The morning I went for a hair cut was the morning I took a long look at myself in the mirror. My hair looked like a bird set up shop on my head. It was literally starting to dread itself. All it needed was a few twigs from the trees outside and you’d think I was gunning to be a model for one of those extreme fashion shows. It was limp in some areas, nappy in others, and I couldn’t tame it for the life of me.
It took a mere second and I was judging everything about myself.
Suddenly I became frumpy and bloated and I didn’t like the girl staring back at me in the bathroom mirror. I tried on several different outfits before finally picking one that I felt covered up my frump the best. It was an outfit I threw on with no care at all, not even thinking how it fully complimented my strung-out hair and fowl mood.
I got through the day by placing one of my signature fake smiles across my face – making sure it reached my eyes. I held it there until it was time to go to my appointment, which felt like an eternity. However, the moment my new miracle-worker held my hair in her hands, my mood started to shift. I knew things could only get better from here. And they did. Once she completed her magic on the confusion happening on my head, the fog started to lift. She did a wonderful job and despite the crappy outfit I had on, I felt fabulous.
Fabulous. A word you never would have heard me utter about myself 20+ years ago. A word I’m still learning to use when describing myself.
You see, self-esteem is something I’ve struggled with since that kid in elementary school told me that if I think I’m pretty, then that means I’m conceited. That stung. I didn’t understand why thinking I was pretty was such a bad thing, but I knew I didn’t want to be labelled as conceited. Since I was around the tween ages and nothing made sense to me, I followed that kid’s advice and changed the way I saw myself. Since then, insecurity has followed me around like a lost puppy.
Being diagnosed with depression and anxiety in high school took a major toll on my well-being and I flipped back and forth from looking like a schlep and actually trying to look presentable.

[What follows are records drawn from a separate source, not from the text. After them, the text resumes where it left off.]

-- ==== Sys2Proof/Machine/Store.lean ====
section
/-! DEFINITION. LS accesses of threads: addresses, stores in and out of regions, commits (08 R185, R186), the store buffer of RBK
launches (10 R251), and the issue of loads (21 R416 to R419). -/

namespace Sys2Proof.Machine
open Sys2Proof

/-- A pointer with an offset added in its VA field (21 R416). -/
def addOff (p : DWord) (off : Int) : DWord := p.extractLsb' 56 8 ++ (p.extractLsb' 0 56 + BitVec.ofInt 56 off)

/-- The address of a memory instruction: the literal, or the base pair and an offset (21 R416). -/
def State.address (s : State) (core slot : Nat) (t : Thread) (x : XOps) (off : Int) : Except Stop DWord :=
  if x.lit.isSome ∧ x.a = 0xF8 then .ok (x.lit.getD 0)
  else do
    let p ← s.src64 core slot t x.lit x.a
    .ok (addOff p off)

/-- The codes of the base pair of a memory instruction. -/
def baseCodes (x : XOps) : List (BitVec 8) := if x.a = 0xF8 then [] else pairOf x.a

/-- What a failed access of a thread does when it is not a load (10 R236, R237). -/
def Thread.faultStop (t : Thread) (f : FaultInfo) : Stop :=
  if f.kind.repairable then
    if t.openRegion.isSome then .abortRegion f else .trap causePageFault (some f)
  else .trap f.kind.cause (some f)

/-- A VA by which bytes are compared: the two names of a byte of the own core's store are one. -/
def byteVa (core : Nat) (p : DWord) : Nat :=
  let va := (p.extractLsb' 0 56).toNat
  if 0x00FF000000000000 ≤ va then 0x00FE000000000000 + core * 0x1000000 + (va - 0x00FF000000000000) else va

/-- Where a buffered store goes, by the translation made at its issue (10 R237). -/
def Buffered.target (core : Nat) (b : Buffered) : Target :=
  let va := (b.va.extractLsb' 0 56).toNat
  if 0x00FE000000000000 ≤ va then .store (windowAt core va).1 (windowAt core va).2
  else if vaEnd ≤ va then .control ((va - vaEnd) / 2 ^ 40) ((va - vaEnd) % 2 ^ 40)
  else ({ ctx := 0, va := b.page, size := 0, leaf := b.leaf, bound := (0, 0), window := b.window } : Tlb).target va

/-- What a buffered store holds at a place; an element of an NQ page as a read would return it (10 R227). -/
def Buffered.byteAt (core : Nat) (place : Nat) (b : Buffered) : Option Nat :=
  ((List.range b.size).find? (fun i => (b.target core).place i == place)).map (fun i =>
    let v := b.data.toNat / 256 ^ i % 256
    if leafNq b.leaf then
      let p := nqPlanes (leafFmt b.leaf)
      ((clampInt (-(2 ^ (p - 1) : Nat)) ((2 ^ (p - 1) : Nat) - 1) (sbyte v)) % 256).toNat
    else v)

/-- The bytes that stores lay over those of a target, by their place in the access: each that of the latest store (08 R175). -/
def laidOver (core : Nat) (bs : List Buffered) (t : Target) (n : Nat) : List (Nat × BitVec 8) :=
  if bs.isEmpty then []
  else (List.range n).filterMap (fun i =>
    (bs.reverse.findSome? (Buffered.byteAt core (t.place i))).map (fun b => (i, BitVec.ofNat 8 b)))

/-- A value with bytes laid over it. -/
def overlay (o : List (Nat × BitVec 8)) (n v : Nat) : Nat :=
  if o.isEmpty then v
  else (List.range n).foldr (fun i acc =>
    (match tget o i with
      | some b => b.toNat
      | none => v / 256 ^ i % 256) + 256 * acc) 0

/-- Whether a buffered store shares a byte with an access to a target (08 R175, R176). -/
def Buffered.meets (core : Nat) (b : Buffered) (t : Target) (n : Nat) : Bool :=
  (List.range n).any (fun i => (b.byteAt core (t.place i)).isSome)

/-- Whether two buffered stores share a byte. -/
def Buffered.overlaps (core : Nat) (a b : Buffered) : Bool := a.meets core (b.target core) b.size

/-- The 32-byte granules that stores take (08 R185). -/
def granules (core : Nat) (bs : List Buffered) : List Nat :=
  (bs.flatMap (fun b => [byteVa core b.va / 32, (byteVa core b.va + b.size - 1) / 32])).eraseDups

/-- Whether a thread's crew holds the marble of its launch (08 R196). -/
def State.hasMarble (s : State) (core slot : Nat) (t : Thread) : Bool :=
  match s.launch? t.lid, (s.core core).crew? (slot / 64) with
  | some l, some c => l.marble == some c.order
  | _, _ => false

/-- A store that R251 never holds for its kind: bypass-hinted, to a window, or to a DS page. -/
def Buffered.direct (b : Buffered) : Bool :=
  b.hint == 3 || decide (0x00FD000000000000 ≤ (b.va.extractLsb' 0 56).toNat) || leafTier b.leaf == 2 || leafDs b.leaf

/-- The record of a store that met an abort when it was performed directly (22 R462). -/
def State.recordStore (s : State) (core : Nat) (b : Buffered) (k : FaultKind) (pa : Nat) : State :=
  s.record {
    addr := if k = .unmappedPa then BitVec.ofNat 64 pa else b.va
    pc := b.pc, block := b.block, kind := k, core := core, path := .ls, write := true, eng := false, tid := b.tid
    ctx := (s.rcd b.lid).ctx }

/-- Writes bytes into a core store; a word lost there is whole again when all of it is written. -/
def Core.writeStore (c : Core) (off n v : Nat) : Core :=
  { (c.unlatch off n) with
    store := c.store.putN off n v
    bad := if c.bad.isEmpty then [] else c.bad.filter (fun w => !(decide (off ≤ w.1 * 4) && decide (w.1 * 4 + 4 ≤ off + n))) }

With a little help from my friends, my tapered-jeans went out the window and I was introduced to this thing called “90’s fashion”. I looked better, but I wasn’t cured. I was still riding the emotional teeter-totter. I would go from wearing my 1980-blue-elastic-at-the-ankle sweatpants to wearing flared-jeans and a fitted top. I went from keeping my hair up in a bun with frizzy bits poking out like I’d been zapped by lightening, to jazzing up my hair by either straightening my curls or styling them.
My refusal to invest in myself on a full-time basis continued into my early twenties. I was becoming far too comfortable with not caring about myself. There were periods of times where I thought I didn’t have to try because I should be enough, and I even tried to hit on guys while wearing clothes meant for sleeping, stains and all.

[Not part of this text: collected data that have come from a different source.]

-- ==== Sys2Proof/Machine/Engine.lean ====
section
/-! DEFINITION. The task table (15 R303 to R307) and the accesses of engine tasks: pointers, elements of records, scales (14 R286,
15 R301), bytes that land (08 R194), and how a task is suspended or ended (10 R242). -/

namespace Sys2Proof.Machine
open Sys2Proof

/-- Why an engine task does not go on: a fault, or bytes asked for through a fabric window. -/
inductive EngStop where
  | fault (s : State) (f : FaultInfo)
  | wait (s : State)

/-- What a part of a task gives. -/
abbrev Eng (α : Type) := Except EngStop α

/-- The context of a task. -/
def State.taskCtx (s : State) (t : Task) : Nat := (s.rcd t.lid).ctx

/-- A fault of a task's access. -/
def Task.fault (t : Task) (k : FaultKind) (va : DWord) (w : Bool) (pa : Nat := 0) : FaultInfo :=
  { kind := k, va := va, write := w, path := t.op.path, level := 0, pa := pa }

/-- Resolves a pointer of a task's access (10 R233, R242); `fits`: the translation has a format that the access takes (14 R286). -/
def State.taskPlace (s : State) (core : Nat) (t : Task) (ptr : DWord) (n : Nat) (a : Acc) (fits : Tlb → Bool := fun _ => true) :
    Eng (State × Target × Option Tlb) :=
  match s.resolve core t.lid (s.taskCtx t) (s.core core).walkAhead false .engine ptr n a t.op.path fits with
  | .error f => .error (.fault (s.sawFault (s.taskCtx t) f) f)
  | .ok (x, e) => .ok (s.fillAhead core e, x, e)

/-- Asks for n bytes at a fabric window for a task, once (19 R344). -/
def State.askTask (s : State) (core : Nat) (t : Task) (ptr : DWord) (w : DWord × DWord) (off n : Nat) : State :=
  if s.fabric.any (fun f => f.for_ == .task core t.id && f.va == ptr) then s
  else s.sendFabric (s.taskCtx t) (.task core t.id) ptr w off n .read

/-- The bytes of a window that have arrived for a task. -/
def Task.arrived (t : Task) (ptr : DWord) (n : Nat) : Option Nat :=
  (List.range n).foldr (fun i a => match a, tget t.got ((ptr.extractLsb' 0 56).toNat + i) with
    | some v, some b => some (b.toNat + 256 * v)
    | _, _ => none) (some 0)

/-- Changes a task. -/
def Core.modTask (c : Core) (id : Nat) (f : Task → Task) : Core :=
  { c with tasks := c.tasks.map (fun t => if t.id = id then f t else t) }

/-- A task of a core. -/
def Core.task? (c : Core) (id : Nat) : Option Task := c.tasks.find? (fun t => t.id == id)

/-- The copy of a 64-byte piece that a task's path holds: in the spinner's configuration buffers, or in the read and stream buffers of the running
task (08 R170, 15 R306). -/
def State.held (s : State) (core : Nat) (t : Task) (pa : Nat) : Option (BitVec 512) :=
  if t.op.path = .gb then tget (s.core core).gbuffers (pieceKey (s.taskCtx t) pa)
  else ((s.core core).task? t.id).bind (fun k => tget k.copies (pa / 64))

/-- A piece as the path of a task now holds it. -/
def State.holdPiece (s : State) (core : Nat) (t : Task) (pa : Nat) (d : BitVec 512) : State :=
  if t.op.path = .gb then s.modCore core (fun c => { c with gbuffers := tset c.gbuffers (pieceKey (s.taskCtx t) pa) d })
  else s.modCore core (·.modTask t.id (fun k => { k with copies := tset k.copies (pa / 64) d }))

/-- A path's copies of a piece that a task of it writes are gone: within one path the core's accesses are coherent (08 R173). -/
def State.dropPiece (s : State) (core : Nat) (path : Path) (pa : Nat) : State :=
  s.modCore core (fun c => { c with tasks := c.tasks.map (fun k =>
    if k.copies.isEmpty ∨ k.op.path ≠ path then k else { k with copies := tdel k.copies (pa / 64) }) })

/-- Whether a read that a copy could serve is served by it: the next digit of the core's `reuse` (DESIGN CHOICE, log 18). -/
def State.reuses (s : State) (core : Nat) : Bool := (s.core core).reuse % 2 == 1

/-- Reads n bytes of memory in one granule for a task at the point of coherence, as part of a request for a block of a line (09 R202). -/
def State.taskFresh (s : State) (core : Nat) (t : Task) (ptr : DWord) (leaf : DWord) (pa n cls : Nat) (blk : Nat × Nat) : Eng (State × Nat) :=
  let s := s.pull (pa / 128)
  match s.readPa (s.taskCtx t) (leafMac leaf) pa n with
  | .error k => .error (.fault s (t.fault k ptr false pa))
  | .ok v =>
    let s := s.l2Access blk.1 blk.2 false (pathReq leaf cls)
    match s.readPa (s.taskCtx t) (leafMac leaf) (pa / 64 * 64) 64 with
    | .ok d => .ok (s.holdPiece core t pa (BitVec.ofNat 512 d), v)
    | .error _ => .ok (s, v)

/-- Reads n bytes of memory in one granule for a task, from a copy that its path holds or afresh (08 R170). -/
def State.taskMem (s : State) (core : Nat) (t : Task) (ptr : DWord) (leaf : DWord) (pa n cls : Nat) (blk : Nat × Nat) : Eng (State × Nat) :=
  let copy := s.held core t pa
  let used := s.reuses core
  let s := if copy.isSome then s.modCore core (fun c => { c with reuse := c.reuse / 2 }) else s
  match copy with
  | some d => if used then .ok (s, d.toNat / 256 ^ (pa % 64) % 256 ^ n) else s.taskFresh core t ptr leaf pa n cls blk
  | none => s.taskFresh core t ptr leaf pa n cls blk

/-- Reads n bytes of a resolved place; they lie in one granule, one core store or one piece of a window (08 R171). `blk` is the block that the
request asks for: the bytes themselves where it is none. -/
def State.taskGet (s : State) (core : Nat) (t : Task) (ptr : DWord) (n : Nat) (ret : Option Nat) (x : Target) (blk : Option (Nat × Nat) := none) :
    Eng (State × Nat) :=
  match x with
  | .store c off =>
    match (s.core c).badIn off n with
    | some w => .error (.fault s (t.fault w.2 ptr false))
    | none => .ok (s, (s.core c).store.getN off n)
  | .mem pa leaf => s.taskMem core t ptr leaf pa n (ret.getD (leafRet leaf)) (blk.getD (pa, n))
  | .fabric w off =>
    match t.arrived ptr n with
    | some v => .ok (s, v)
    | none =>
      match s.farBad w off n with
      | some k => .error (.fault s (t.fault k ptr false))
      | none => .error (.wait (s.askTask core t ptr w off n))
  | _ => .error (.fault s (t.fault .permission ptr false))

/-- The retain class of the record that a task writes through (09 R202). -/
def Task.destRet (t : Task) : Option Nat :=
  match t.op with
  | .cpy _ d _ _ _ => some d.ret
  | .mdrain _ _ d _ => some d.ret
  | _ => none

/-- Writes n bytes of a resolved place. -/
def State.taskPut (s : State) (core : Nat) (t : Task) (ptr : DWord) (n v : Nat) (x : Target) : Eng State :=
  match x with
  | .store c off => .ok (s.modCore c (·.writeStore off n v))
  | .mem pa leaf =>
    match s.writePa (s.taskCtx t) (leafMac leaf) pa n v with
    | .error k => .error (.fault s (t.fault k ptr true pa))
    | .ok s => .ok ((s.dropPiece core t.op.path pa).l2Write pa n leaf (t.destRet.getD (leafRet leaf)))
  | .fabric w off => .ok (s.sendFabric (s.taskCtx t) (.task core t.id) ptr w off n (.write v))
  | _ => .error (.fault s (t.fault .permission ptr true))

/-- The place of a plain element of a record or of a scale: a page of FMT 1 to 3 is a PERMISSION fault, behind a window too (14 R286). -/
def State.plainPlace (s : State) (core : Nat) (t : Task) (ptr : DWord) (n : Nat) (a : Acc) : Eng (State × Target) := do
  let (s, x, _) ← s.taskPlace core t ptr n a (fun e => !leafNq e.leaf)
  .ok (s, x)

/-- Reads n bytes at a pointer: at once where it is aligned to n, else byte by byte. -/
def State.taskReadFrom (s : State) (core : Nat) (t : Task) (ret : Nat) (ptr : DWord) : Nat → Eng (State × Nat)
  | 0 => .ok (s, 0)
  | k + 1 => do
    let (s, x) ← s.plainPlace core t ptr 1 .read
    let (s, v) ← s.taskGet core t ptr 1 (some ret) x
    let (s, r) ← State.taskReadFrom s core t ret (addOff ptr 1) k
    .ok (s, v + 256 * r)

/-- Reads an n-byte element. -/
def State.taskRead (s : State) (core : Nat) (t : Task) (ret : Nat) (ptr : DWord) (n : Nat) : Eng (State × Nat) :=
  if ptr.toNat % n = 0 then do
    let (s, x) ← s.plainPlace core t ptr n .read
    s.taskGet core t ptr n (some ret) x
  else s.taskReadFrom core t ret ptr n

I mean, I’m cute right? Sure, I look like a hot mess, but it’s inside that counts, isn’t it?
Looking back, I can see the pattern that was painted on the wall in which I refused to see at the time. When you’ve convinced yourself you’re not enough, you become that: not enough. When you dismiss the idea that you’re worth the time, you fall deeper into the black hole that feeds on your unhappiness. The mind has a way to trick you into believing you’re not enough when in fact, you are. But it also can change your thought process, if you allow it.

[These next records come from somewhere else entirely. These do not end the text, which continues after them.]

/-- One access from outside on one 64 KiB piece of a context's memory with RID 0 (19 R339, R345): at the point of coherence like a bypass-hinted
one, after the checks of an LS access; `w` is the value to write. `relay` names who waits where the page lies behind a window. -/
def State.outerPiece (s : State) (ctx : Nat) (va n : Nat) (w : Option Nat) (relay : FabFor) : Outer :=
  let ptr := BitVec.ofNat 64 (va % 2 ^ 56)
  let lose := fun (s : State) (k : FaultKind) (pa : Nat) =>
    Outer.fail (if k.aborts then s.recordLoose (if k = .unmappedPa then BitVec.ofNat 64 pa else ptr) k w.isSome ctx else s)
  let found := s.resolve 0 0 ctx [] false .other ptr n (if w.isSome then .write else .read) .ls
  if vaEnd ≤ va ∨ n = 0 then .fail s
  else
    let s := s.sawWalk ctx ptr
    match found with
    | .error f => lose s f.kind f.pa
    | .ok (.mem pa leaf, _) =>
      let s := eachLine (fun a _ s => s.pull (a / 128)) pa n s
      (match w with
      | none => match s.readRun ctx (leafMac leaf) pa n (n / 64 + 2) with
        | .ok v => .ok (eachLine (fun a k s => s.l2Access a k false (lsReq leaf 3)) pa n s) v
        | .error k => lose s k pa
      | some x => match s.writeRun ctx (leafMac leaf) pa n x (n / 64 + 2) with
        | .ok s => .ok (eachLine (fun a k s => s.l2Write a k leaf (leafRet leaf)) pa n s) 0
        | .error k => lose s k pa)
    | .ok (.elem frame e leaf, _) =>
      let pas := (Target.elem frame e leaf).touched n
      let s := (linesOf pas).foldl State.pull s
      (match w with
      | none => match s.readElems ctx leaf frame e n with
        | .ok v => .ok (pas.foldl (fun s pa => s.l2Access pa 1 false (lsReq leaf 3)) s) v
        | .error k => lose s k (s.firstBad ctx (leafMac leaf) pas)
      | some x => match s.slotWrite ctx (.elem frame e leaf) 0 n x false with
        | .ok (s, _) => .ok s 0
        | .error k => lose s k (s.firstBad ctx (leafMac leaf) pas))
    | .ok (.fabric win off, _) => .sent (s.sendFabric ctx relay ptr win off n (match w with | none => .read | some x => .write x))
    | .ok _ => .fail s

/-- An access from outside of n bytes: whole or not at all (19 R339, R345) (DEDUCED, log 60). -/
def State.outer (s : State) (ctx : Nat) (va n : Nat) (w : Option Nat) (relay : FabFor) : Outer :=
  let k := min n (65536 - va % 65536)
  if k = n then s.outerPiece ctx va n w relay
  else match s.outerPiece ctx va k w relay with
    | .ok s1 v => match s1.outerPiece ctx (va + k) (n - k) (w.map (· / 256 ^ k)) relay with
      | .ok s v' => .ok s (v + 256 ^ k * v')
      | _ => .fail s
    | .fail s => .fail s
    | .sent _ => .fail s

/-- Answers an inbound message with how its access ended. -/
def answerOuter (m : Sender) (n : Nat) (write : Bool) (r : Outer) : State :=
  match r with
  | .fail s => s.answer m (.rsp m none)
  | .sent s => s
  | .ok s v => s.answer m (if write then .ack m else .rsp m (some (bytesOf v n)))

/-- The checks of an MRD or MWR, or of an RDMA access with the pair's context and owner (19 R338, R339). One of no byte fails them (DESIGN CHOICE, log
106). -/
def State.hostMay (s : State) (tag : BitVec 16) (ctx : Nat) (va : DWord) (n : Nat) : Bool :=
  (s.ctxctl ctx).getLsbD 0 && (tag == 0 || tag == s.owner ctx) && decide (1 ≤ n) && decide (n ≤ 256)
  && decide (va.toNat % 256 + n ≤ 256)

/-- The address of an access with RID 0: VA[55:0]. -/
def hostVa (va : DWord) : Nat := (va.extractLsb' 0 56).toNat

/-- MRD (19 R339). -/
def execMrd (m : Sender) (ctx : Nat) (va : BitVec 64) (n : Nat) (s : State) : Next :=
  s.receive m (fun s => answerOuter m n false
    (if s.hostMay m.tag (ctx % 64) va n then s.outer (ctx % 64) (hostVa va) n none (.host m none) else .fail s))

/-- MWR (19 R339). -/
def execMwr (m : Sender) (ctx : Nat) (va : BitVec 64) (data : List (BitVec 8)) (s : State) : Next :=
  s.receive m (fun s => answerOuter m data.length true
    (if s.hostMay m.tag (ctx % 64) va data.length then s.outer (ctx % 64) (hostVa va) data.length (some (natOf data)) (.host m none) else .fail s))

/-- Whether a control request is of 4 or 8 bytes, aligned, on a die of the package, and tagged 0 (19 R338, R358): one that names another die is
answered with an abort (DESIGN CHOICE, log 106). -/
def cwOk (m : Sender) (die off n : Nat) : Bool := m.tag == 0 && (n == 4 || n == 8) && off % n == 0 && decide (die < 4)

/-- The answer to a read of the control window: an abort for another size or alignment (19 R358). -/
def State.crdAnswer (s : State) (m : Sender) (die off n : Nat) : Msg :=
  .rsp m (if cwOk m die off n then some (bytesOf (s.cwRead die off n) n) else none)

/-- CRD (19 R338, R358). The management port (port 18 here, DESIGN CHOICE, log 58) reads the window without keys, as with tag 0. -/
def execCrd (m : Sender) (die off n : Nat) (s : State) : Next :=
  if m.port = 18 then done { s with outbox := s.outbox ++ [s.crdAnswer { m with tag := 0 } die off n] }
  else s.receive m (fun s => s.answer m (s.crdAnswer m die off n))

/-- CWR (19 R358): answered after it has taken effect. -/
def execCwr (m : Sender) (die off n : Nat) (value : BitVec 64) (s : State) : Next :=
  s.receive m (fun s =>
    if cwOk m die off n then (s.cwWrite die off n value.toNat).answer m (.ack m) else s.answer m (.rsp m none))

When I got home from my hair cut, I looked at myself in the mirror. Like, really looked. As my hair draped around my shoulders, I realized that all those times when I was moody and felt crappy, I was also presenting myself as how I felt. Happy times meant neat hair, flowered skirts, and colourful tops. Crappy times meant nappy hair, and the same unflattering outfits. I may have seemed happy at the time, despite what I looked like – I have mastered the skill in shielding my emotions – but I can see now that I wasn’t.
We’re all worth the time and energy we need to spend on ourselves to make ourselves feel good. Wearing our fowl moods will only allow us to further bask in negativity. I’d like to start making more of an effort on myself, especially when I’m in a nasty funk.
I think I owe myself that much. I think we all do.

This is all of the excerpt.